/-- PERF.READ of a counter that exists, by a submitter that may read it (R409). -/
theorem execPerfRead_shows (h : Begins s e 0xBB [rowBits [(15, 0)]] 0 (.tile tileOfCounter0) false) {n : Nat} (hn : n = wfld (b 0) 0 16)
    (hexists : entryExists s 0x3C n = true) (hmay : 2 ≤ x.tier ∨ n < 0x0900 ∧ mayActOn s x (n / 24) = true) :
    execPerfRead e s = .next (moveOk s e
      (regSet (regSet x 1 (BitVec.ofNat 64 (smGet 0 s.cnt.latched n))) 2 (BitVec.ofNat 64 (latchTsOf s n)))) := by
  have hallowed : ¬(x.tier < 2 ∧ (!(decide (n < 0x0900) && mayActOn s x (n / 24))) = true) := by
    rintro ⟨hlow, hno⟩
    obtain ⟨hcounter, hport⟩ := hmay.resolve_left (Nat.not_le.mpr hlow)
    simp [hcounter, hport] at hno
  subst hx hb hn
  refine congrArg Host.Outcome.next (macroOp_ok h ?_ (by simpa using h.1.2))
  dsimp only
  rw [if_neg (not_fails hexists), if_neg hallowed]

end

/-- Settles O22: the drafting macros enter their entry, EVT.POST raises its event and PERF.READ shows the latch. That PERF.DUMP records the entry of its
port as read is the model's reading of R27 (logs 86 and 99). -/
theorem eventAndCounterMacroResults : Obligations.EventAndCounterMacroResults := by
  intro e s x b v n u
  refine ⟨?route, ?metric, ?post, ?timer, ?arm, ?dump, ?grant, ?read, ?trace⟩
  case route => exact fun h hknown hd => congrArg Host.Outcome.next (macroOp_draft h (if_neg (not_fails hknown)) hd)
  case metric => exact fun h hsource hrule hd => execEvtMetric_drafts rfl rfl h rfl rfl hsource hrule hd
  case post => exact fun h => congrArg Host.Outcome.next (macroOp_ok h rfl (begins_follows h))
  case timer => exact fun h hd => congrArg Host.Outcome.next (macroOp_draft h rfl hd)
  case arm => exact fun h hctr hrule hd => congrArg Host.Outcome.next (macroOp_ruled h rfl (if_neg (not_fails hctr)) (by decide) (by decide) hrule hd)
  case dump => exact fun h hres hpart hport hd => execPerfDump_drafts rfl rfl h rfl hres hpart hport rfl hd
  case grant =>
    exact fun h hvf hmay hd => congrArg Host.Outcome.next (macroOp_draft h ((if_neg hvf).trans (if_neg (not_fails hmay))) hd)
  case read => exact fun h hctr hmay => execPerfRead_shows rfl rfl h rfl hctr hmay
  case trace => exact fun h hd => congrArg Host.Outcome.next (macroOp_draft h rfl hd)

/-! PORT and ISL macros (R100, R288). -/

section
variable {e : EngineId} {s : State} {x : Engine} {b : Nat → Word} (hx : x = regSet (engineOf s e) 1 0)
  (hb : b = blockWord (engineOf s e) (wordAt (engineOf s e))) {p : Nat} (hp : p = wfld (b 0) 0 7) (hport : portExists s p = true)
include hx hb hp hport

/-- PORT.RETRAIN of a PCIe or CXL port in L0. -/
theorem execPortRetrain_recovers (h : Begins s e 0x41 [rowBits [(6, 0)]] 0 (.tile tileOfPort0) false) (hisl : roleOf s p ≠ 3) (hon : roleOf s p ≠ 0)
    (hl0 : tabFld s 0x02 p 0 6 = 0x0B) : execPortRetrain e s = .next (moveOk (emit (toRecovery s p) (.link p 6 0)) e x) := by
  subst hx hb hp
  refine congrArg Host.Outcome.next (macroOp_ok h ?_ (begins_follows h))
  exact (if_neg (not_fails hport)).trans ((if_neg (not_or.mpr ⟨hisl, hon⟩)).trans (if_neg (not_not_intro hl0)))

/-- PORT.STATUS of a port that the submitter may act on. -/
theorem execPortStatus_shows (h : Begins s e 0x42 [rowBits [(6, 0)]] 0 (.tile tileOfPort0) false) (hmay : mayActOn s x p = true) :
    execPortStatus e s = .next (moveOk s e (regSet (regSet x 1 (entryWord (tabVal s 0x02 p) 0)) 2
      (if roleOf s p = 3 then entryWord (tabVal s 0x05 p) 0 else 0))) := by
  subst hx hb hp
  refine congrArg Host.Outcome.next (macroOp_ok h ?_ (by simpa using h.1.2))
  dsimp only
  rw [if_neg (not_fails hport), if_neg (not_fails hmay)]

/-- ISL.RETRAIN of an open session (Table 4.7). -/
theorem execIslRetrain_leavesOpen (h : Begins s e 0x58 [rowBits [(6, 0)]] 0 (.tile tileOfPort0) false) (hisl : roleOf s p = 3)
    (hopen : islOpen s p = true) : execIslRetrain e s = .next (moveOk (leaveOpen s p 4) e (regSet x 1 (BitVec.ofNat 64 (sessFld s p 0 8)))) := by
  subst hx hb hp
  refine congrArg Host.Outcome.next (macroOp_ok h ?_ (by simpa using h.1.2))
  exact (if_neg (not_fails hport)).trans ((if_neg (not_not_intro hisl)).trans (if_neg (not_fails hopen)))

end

########################################

* _Exercise details_: Copy out only the lines above from the one with "obtain ⟨hcounter, hport⟩" to the one with "case route =>", inclusive, exactly as they stand.

* _Result for this task_:
    obtain ⟨hcounter, hport⟩ := hmay.resolve_left (Nat.not_le.mpr hlow)
    simp [hcounter, hport] at hno
  subst hx hb hn
  refine congrArg Host.Outcome.next (macroOp_ok h ?_ (by simpa using h.1.2))
  dsimp only
  rw [if_neg (not_fails hexists), if_neg hallowed]

end

/-- Settles O22: the drafting macros enter their entry, EVT.POST raises its event and PERF.READ shows the latch. That PERF.DUMP records the entry of its
port as read is the model's reading of R27 (logs 86 and 99). -/
theorem eventAndCounterMacroResults : Obligations.EventAndCounterMacroResults := by
  intro e s x b v n u
  refine ⟨?route, ?metric, ?post, ?timer, ?arm, ?dump, ?grant, ?read, ?trace⟩
  case route => exact fun h hknown hd => congrArg Host.Outcome.next (macroOp_draft h (if_neg (not_fails hknown)) hd)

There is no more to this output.